Goal of the exercise: Once you find the line with "words are such words. -/" in the data that follows, repeat it and every line after it exactly, through the line with "(∀ row ∈ commandRows, 0x11000100#32".

Collected data:
######

-- ==== Sys2Proof/Certificates/Slice0/Obligations.lean ====
section
/-! DEFINITION. The statements for the provers. Each docstring names the rule of `spec/` it formalises; where a clause is the
model's own choice it says so and names the assumption log's entry. A result written as an equation `= .next { s with … }`
is also the frame: every field not named keeps its value. -/

open Sys2Proof Sys2Proof.Machine

/-! ### Encodings -/

/-- Decoding an encoded instruction gives it back, for every instruction and every operand value of its field, in all three
encoding spaces (rules R113, R118, R123). -/
def Obligations.DecodeOfEncodeGivesInstruction : Prop :=
  ∀ i : Instr, decode (encode i) = .ok i

/-- Every code that decodes is the encoding of what it decodes to: no bit of a code is ignored. -/
def Obligations.DecodedCodesAreEncodings : Prop :=
  ∀ (c : Code) (i : Instr), decode c = .ok i → encode i = c

/-- Words written out from the encoding tables of rules R113, R118 and R123 decode to the instructions they stand for. -/
def Obligations.SampleWordsDecode : Prop :=
  decode (.command 0x00000000#32) = .ok .nop ∧
  decode (.command 0x01000000#32) = .ok .softReset ∧
  decode (.command 0x11000020#32) = .ok (.getBits 32) ∧
  decode (.command 0x20000006#32) = .ok (.build .aux0) ∧
  decode (.command 0x30000001#32) = .ok (.recvModel .epd0) ∧
  decode (.command 0x40000003#32) = .ok (.unpack 3) ∧
  decode (.metaSymbol 16 0) = .ok .mLen16 ∧
  decode (.metaSymbol 18 127) = .ok (.mZrunL 127) ∧
  decode (.refCode 2) = .ok .refTop

/-! ### The step -/

/-- The step runs the decoded command: the host's write of `CMD` is taken off the queue and the command is executed whole
(rules R112, R320). -/
def Obligations.StepRunsTheDecodedCommand : Prop :=
  ∀ (s : State) (c : Word) (rest : List HostAction) (i : Instr),
    s.commandPending c rest → decode (.command c) = .ok i → step s = exec i { s with inputs := rest }

/-- The step runs the fetched meta symbol: `Decode(5)`, the symbol's extra bits, then the instruction, in the order of rules
R118 and R235. A failing `Decode(5)` raises its cause on slot 5 at position 0 and consumes nothing (rules R210, R211, R243),
a symbol above 20 raises `BAD_META_SYMBOL` (rule R235), and a refused read refuses the step. That one step is one meta
symbol, and where the fetch ends and the meaning begins, are the model's choices (log entries 8 and 22); rule R320 makes the
whole command one transition. The premise that no reset is pending is the model's choice of where a reset lands (log entry
19). -/
def Obligations.StepRunsTheFetchedMetaSymbol : Prop :=
  (∀ (s t u : State) (symbol extra : Nat) (i : Instr),
    s.activity = .receiving → s.inputs.head? ≠ some .hardReset → s.recv.cl.length < s.recv.total →
    s.decodeSymbol .metaCode = .ok symbol t → t.getBits (metaExtraBits symbol) = .ok extra u →
    decode (.metaSymbol symbol extra) = .ok i → step s = exec i u) ∧
  ∀ s : State, s.activity = .receiving → s.inputs.head? ≠ some .hardReset → s.recv.cl.length < s.recv.total →
    (∀ c n t, s.decodeSymbol .metaCode = .err c n t →
      step s = .next { s with
        ending := .raised c, anyErr := true, errinfo := packErrinfo 5 0 0 0, activity := .idle }) ∧
    (∀ symbol t, s.decodeSymbol .metaCode = .ok symbol t → 20 < symbol →
      step s = .next { t with
        ending := .raised .badMetaSymbol, anyErr := true, errinfo := packErrinfo 5 0 0 0, activity := .idle }) ∧
    (∀ r, s.decodeSymbol .metaCode = .refused r → step s = .refused r) ∧
    (∀ symbol t r, s.decodeSymbol .metaCode = .ok symbol t → t.getBits (metaExtraBits symbol) = .refused r →
      step s = .refused r)

/-- The step runs the fetched endpoint-reference code and then, if the code has not ended the command, the rest of the block
(rules R268 to R270, R121): in an even row the code comes from the reference byte, read at even columns, and the code of
the block below is stashed; in an odd row it is the stashed one. A failing `Decode(0)` and a reference symbol above 255
raise at the walker's position with slot 0, and run no code (rules R268, R278). That one step is one block of the walk,
with the fetch of its code cut off from the code's meaning, is the model's choice (log entries 8 and 22); so is the
premise that no reset is pending (log entry 19). -/
def Obligations.StepRunsTheFetchedReferenceCode : Prop :=
  (∀ (s : State) (i : Instr) (fetched : State),
    s.activity = .walking → s.inputs.head? ≠ some .hardReset →
    ((s.walk.y % 2 = 0 ∧ s.walk.x % 2 = 0 ∧ ∃ (v : Nat) (t : State), s.decodeSymbol .ref = .ok v t ∧ v ≤ 255 ∧
        decode (.refCode ((BitVec.ofNat 8 v).extractLsb' 0 2)) = .ok i ∧
        fetched = { t with
          walk := { t.walk with referenceGroup := BitVec.ofNat 8 v }
          blockBuf := setBufEntry t.blockBuf s.walk.x { bufEntry t.blockBuf s.walk.x with
            endpointReference := ((BitVec.ofNat 8 v).extractLsb' 2 2).setWidth 4 } }) ∨
     (s.walk.y % 2 = 0 ∧ s.walk.x % 2 = 1 ∧
        decode (.refCode (s.walk.referenceGroup.extractLsb' 4 2)) = .ok i ∧
        fetched = { s with
          blockBuf := setBufEntry s.blockBuf s.walk.x { bufEntry s.blockBuf s.walk.x with
            endpointReference := (s.walk.referenceGroup.extractLsb' 6 2).setWidth 4 } }) ∨
     (s.walk.y % 2 = 1 ∧
        decode (.refCode ((bufEntry s.blockBuf s.walk.x).endpointReference.extractLsb' 0 2)) = .ok i ∧ fetched = s)) →
    (∀ u, exec i fetched = .next u → u.activity = .walking → step s = restOfBlock u) ∧
    (∀ u, exec i fetched = .next u → u.activity ≠ .walking → step s = .next u) ∧
    (∀ r, exec i fetched = .refused r → step s = .refused r)) ∧
  ∀ s : State, s.activity = .walking → s.inputs.head? ≠ some .hardReset → s.walk.y % 2 = 0 → s.walk.x % 2 = 0 →
    (∀ c k t, s.decodeSymbol .ref = .err c k t →
      step s = .next { s with
        result := BitVec.ofNat 32 s.walk.blocksWritten, ending := .raised c, anyErr := true,
        errinfo := packErrinfo 0 s.walk.f s.walk.y s.walk.x, activity := .idle }) ∧
    (∀ v t, s.decodeSymbol .ref = .ok v t → 255 < v →
      step s = .next { t with
        result := BitVec.ofNat 32 s.walk.blocksWritten, ending := .raised .refSymbolRange, anyErr := true,
        errinfo := packErrinfo 0 s.walk.f s.walk.y s.walk.x, activity := .idle }) ∧
    (∀ r, s.decodeSymbol .ref = .refused r → step s = .refused r)

/-- Rule R323: a word that matches no row raises `ArgumentError(BAD_OPCODE)` and changes nothing else; the rule's two example
words are such words. -/
def Obligations.IllegalCommandWordRaisesBadOpcode : Prop :=
  (∀ (s : State) (c : Word) (rest : List HostAction),
    s.commandPending c rest → (∀ row ∈ commandRows, c &&& row.1 ≠ row.2) →
    step s = .next { s with inputs := rest, ending := .raised .badOpcode, anyErr := true, errinfo := 0 } ∧
    (s.br.overrun = false →
      State.status { s with inputs := rest, ending := .raised .badOpcode, anyErr := true, errinfo := 0 } = 0x000020D4)) ∧
  (∀ row ∈ commandRows, 0x11000100#32 &&& row.1 ≠ row.2) ∧
  (∀ row ∈ commandRows, 0x7F000000#32 &&& row.1 ≠ row.2)

/-- Rules R31, R32, R35, R57: what each offset of the register map reads, register by register; an aligned 32-bit write stores
the named fields of an `RW` register and is ignored elsewhere, and changes nothing else; `CMD` and offsets without a
register read 0; every other access is refused. `fieldMask` and `hasRegister` are the masks and the extent of the map of
rule R31. That an offset without a register reads 0 and ignores writes follows rules R31 and R57, where chapter 93 (U11)
lets a model refuse instead: log entry 10. -/
def Obligations.RegisterAccesses : Prop :=
  (∀ (s : State) (off : Nat) (v : Word) (rest : List HostAction),
    s.activity = .idle → s.inputs = .write 4 off v :: rest → off % 4 = 0 → off ≠ offCmd →
    ∃ t, step s = .next t ∧ t = { s with inputs := rest, regs := t.regs, clv := t.clv } ∧
      ∀ other, other % 4 = 0 → t.readReg other =
        if other = off then
          match fieldMask s.cfg off with
          | some m => v &&& m
          | none => s.readReg off
        else s.readReg other) ∧
  (∀ (s : State) (off : Nat) (rest : List HostAction),
    s.activity = .idle → s.inputs = .read 4 off :: rest → off % 4 = 0 →
    step s = .next { s with inputs := rest, readData := s.readReg off }) ∧
  (∀ (s : State) (off : Nat), off % 4 = 0 → off = offCmd ∨ hasRegister s.cfg off = false → s.readReg off = 0) ∧
  (∀ (s : State) (width off : Nat) (v : Word) (rest : List HostAction),
    s.activity = .idle → width ≠ 4 ∨ off % 4 ≠ 0 →
    s.inputs = .write width off v :: rest ∨ s.inputs = .read width off :: rest → step s = .refused .badBusAccess) ∧
  ∀ s : State,
    s.readReg 0x000 = 0 ∧ s.readReg 0x004 = s.status ∧ s.readReg 0x008 = s.result ∧ s.readReg 0x00C = s.errinfo ∧
    (s.br.bitpos < 2 ^ 64 → (s.readReg 0x014).toNat * 2 ^ 32 + (s.readReg 0x010).toNat = s.br.bitpos) ∧
    s.readReg 0x018 = s.regs.srcBase ∧ s.readReg 0x01C = s.regs.srcLen ∧
    s.readReg 0x020 = s.regs.clvN.setWidth 32 ∧ s.readReg 0x024 = s.regs.wb.setWidth 32 ∧
    s.readReg 0x028 = s.regs.hb.setWidth 32 ∧ s.readReg 0x02C = s.regs.faces.setWidth 32 ∧
    s.readReg 0x030 = s.regs.numCE.setWidth 32 ∧ s.readReg 0x034 = s.regs.numCS.setWidth 32 ∧
    s.readReg 0x038 = s.regs.numAE.setWidth 32 ∧ s.readReg 0x03C = s.regs.numAS.setWidth 32 ∧
    s.readReg 0x040 = s.regs.rowPitch ∧ s.readReg 0x044 = s.regs.dstSize ∧
    (∀ f < 6, s.readReg (0x048 + 4 * f) = s.regs.dstBase.get f) ∧
    (∀ i < 2 ^ s.cfg.totalSymsBits, s.readReg (0x10000 + 4 * i) = (s.clvAt i).setWidth 32)

/-- Rule R380: the idle block waits, and without an action of the host nothing changes. The host's own actions: a store into
memory (which marks the range of a started reader as changed, the model's choice for rule R388, log entry 9) and the
replacement of a palette between commands (rule R390), and the platform's map (rules R84, R90; that the host names these
places is the model's choice, log entries 4 and 13). -/
def Obligations.HostActionsOnAnIdleBlock : Prop :=
  (∀ s : State, s.activity = .idle → s.inputs = [] → step s = .next s) ∧
  ∀ (s : State) (rest : List HostAction), s.activity = .idle →
    (∀ (addr : Word) (b : Byte), s.inputs = .store addr b :: rest → ∃ t, step s = .next t ∧
      t = { s with inputs := rest, mem := t.mem, br := { s.br with touched := t.br.touched } } ∧
      (∀ a, Memory.read t.mem a = if a = addr.toNat then some b else Memory.read s.mem a) ∧
      (t.br.touched = true ↔ s.br.touched = true ∨
        (s.br.base.toNat ≤ addr.toNat ∧ addr.toNat < s.br.base.toNat + s.br.rangeLen))) ∧
    (∀ at_ p, s.inputs = .loadPalCE at_ p :: rest → step s = .next { s with
      inputs := rest, palCE := p, palPlaces := { s.palPlaces with ce := at_ } }) ∧
    (∀ at_ p, s.inputs = .loadPalCS at_ p :: rest → step s = .next { s with
      inputs := rest, palCS := p, palPlaces := { s.palPlaces with cs := at_ } }) ∧
    (∀ at_ p, s.inputs = .loadPalAE at_ p :: rest → step s = .next { s with
      inputs := rest, palAE := p, palPlaces := { s.palPlaces with ae := at_ } }) ∧
    (∀ at_ p, s.inputs = .loadPalAS at_ p :: rest → step s = .next { s with
      inputs := rest, palAS := p, palPlaces := { s.palPlaces with as := at_ } }) ∧
    (∀ h b, s.inputs = .platform h b :: rest → step s = .next { s with inputs := rest, holes := h, registerBase := b })

/-! ### Reset, status, errors -/

/-- Rules R56 and R380. The reset values that the spec states: every register of the map reads 0, the reader is not started,
every slot is `EMPTY`, no `block_buffer` entry is valid, the hidden datapath is empty. The reset input puts the block at
its reset values. A reset during a command abandons the command, and the destination bytes it had written stay written:
the reset leaves the first `n` words of the words that the command writes, in the order of rule R92, and no other byte;
`u` is what the command would have left without the reset. That palettes, configuration and the bytes outside the
destinations stay is read from rules R54 and R380 (log entry 20); the instants at which a reset lands are the model's
(log entry 19). Nothing is said of the values that rule R381 leaves unspecified (log entry 5). -/
def Obligations.ResetValuesAndHardwareReset : Prop :=
  (∀ (s : State) (rest : List HostAction),
    let atReset (t : State) (m : Memory) : Prop :=
      (∀ x, (bufEntry t.blockBuf x).valid = false) ∧
      t = { State.reset with
        cfg := s.cfg, mem := m, palCE := s.palCE, palCS := s.palCS, palAE := s.palAE, palAS := s.palAS,
        palPlaces := s.palPlaces, registerBase := s.registerBase, holes := s.holes, inputs := rest,
        readData := s.readData, recv := t.recv, walk := t.walk, blockBuf := t.blockBuf }
    (s.inputs = .hardReset :: rest → ∃ t, step s = .next t ∧ atReset t s.mem) ∧
    ∀ (c : Word) (n : Nat), s.activity = .idle → s.inputs = .resetDuring c n :: rest →
      ((∀ cls, decode (.command c) ≠ .ok (.unpack cls)) → ∃ t, step s = .next t ∧ atReset t s.mem) ∧
      ∀ cls u, decode (.command c) = .ok (.unpack cls) → exec (.unpack cls) { s with inputs := rest } = .next u →
        ∃ t, step s = .next t ∧ atReset t t.mem ∧
          (∀ k, FormatClass.ofCode cls = some k →
            ∀ f < s.regs.faces.toNat, ∀ y < s.regs.hb.toNat, ∀ x < s.regs.wb.toNat, ∀ i < k.words, ∀ b < 4,
              let a := s.regs.blockAddr k f y x + 4 * i + b
              Memory.read t.mem a =
                if ((f * s.regs.hb.toNat + y) * s.regs.wb.toNat + x) * k.words + i < n then Memory.read u.mem a
                else Memory.read s.mem a) ∧
          ∀ a, (∀ k, FormatClass.ofCode cls = some k →
              ∀ f < s.regs.faces.toNat, ∀ y < s.regs.hb.toNat, ∀ x < s.regs.wb.toNat,
                a < s.regs.blockAddr k f y x ∨ s.regs.blockAddr k f y x + k.bpb ≤ a) →
            Memory.read t.mem a = Memory.read s.mem a) ∧
  (∀ off, off % 4 = 0 → State.reset.readReg off = 0) ∧
  State.reset.br = { base := 0, len := 0, bitpos := 0, overrun := false, started := false, touched := false } ∧
  (∀ k, State.reset.slot k = none) ∧
  (∀ x, (bufEntry State.reset.blockBuf x).valid = false) ∧
  State.reset.busy = false ∧
  Datapath.start State.reset = ⟨0, 0, 0⟩

/-- `SOFT_RESET` (rule R322) has the reset's effect and ends as a successful command, `STATUS = 0x00000002`. That
memory, palettes and configuration stay is read from rule R54, not from rule R322's words (log entry 20). Nothing is said
of the values that rule R381 leaves unspecified (log entry 5). -/
def Obligations.SoftResetResult : Prop :=
  decode (.command 0x01000000#32) = .ok .softReset ∧
  ∀ s : State, ∃ t, exec .softReset s = .next t ∧
    t = { State.reset with
      ending := .done
      cfg := s.cfg, mem := s.mem, palCE := s.palCE, palCS := s.palCS, palAE := s.palAE, palAS := s.palAS,
      palPlaces := s.palPlaces, registerBase := s.registerBase, holes := s.holes, inputs := s.inputs,
      readData := s.readData, recv := t.recv, walk := t.walk, blockBuf := t.blockBuf } ∧
    (∀ x, (bufEntry t.blockBuf x).valid = false) ∧
    t.status = 0x00000002 ∧ t.result = 0 ∧ t.errinfo = 0 ∧ (∀ k, t.slot k = none) ∧
    t.br.started = false ∧ t.br.bitpos = 0 ∧ (∀ i, t.clvAt i = 0) ∧ t.regs = Regs.reset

######

Response area:
words are such words. -/
def Obligations.IllegalCommandWordRaisesBadOpcode : Prop :=
  (∀ (s : State) (c : Word) (rest : List HostAction),
    s.commandPending c rest → (∀ row ∈ commandRows, c &&& row.1 ≠ row.2) →
    step s = .next { s with inputs := rest, ending := .raised .badOpcode, anyErr := true, errinfo := 0 } ∧
    (s.br.overrun = false →
      State.status { s with inputs := rest, ending := .raised .badOpcode, anyErr := true, errinfo := 0 } = 0x000020D4)) ∧
  (∀ row ∈ commandRows, 0x11000100#32 &&& row.1 ≠ row.2) ∧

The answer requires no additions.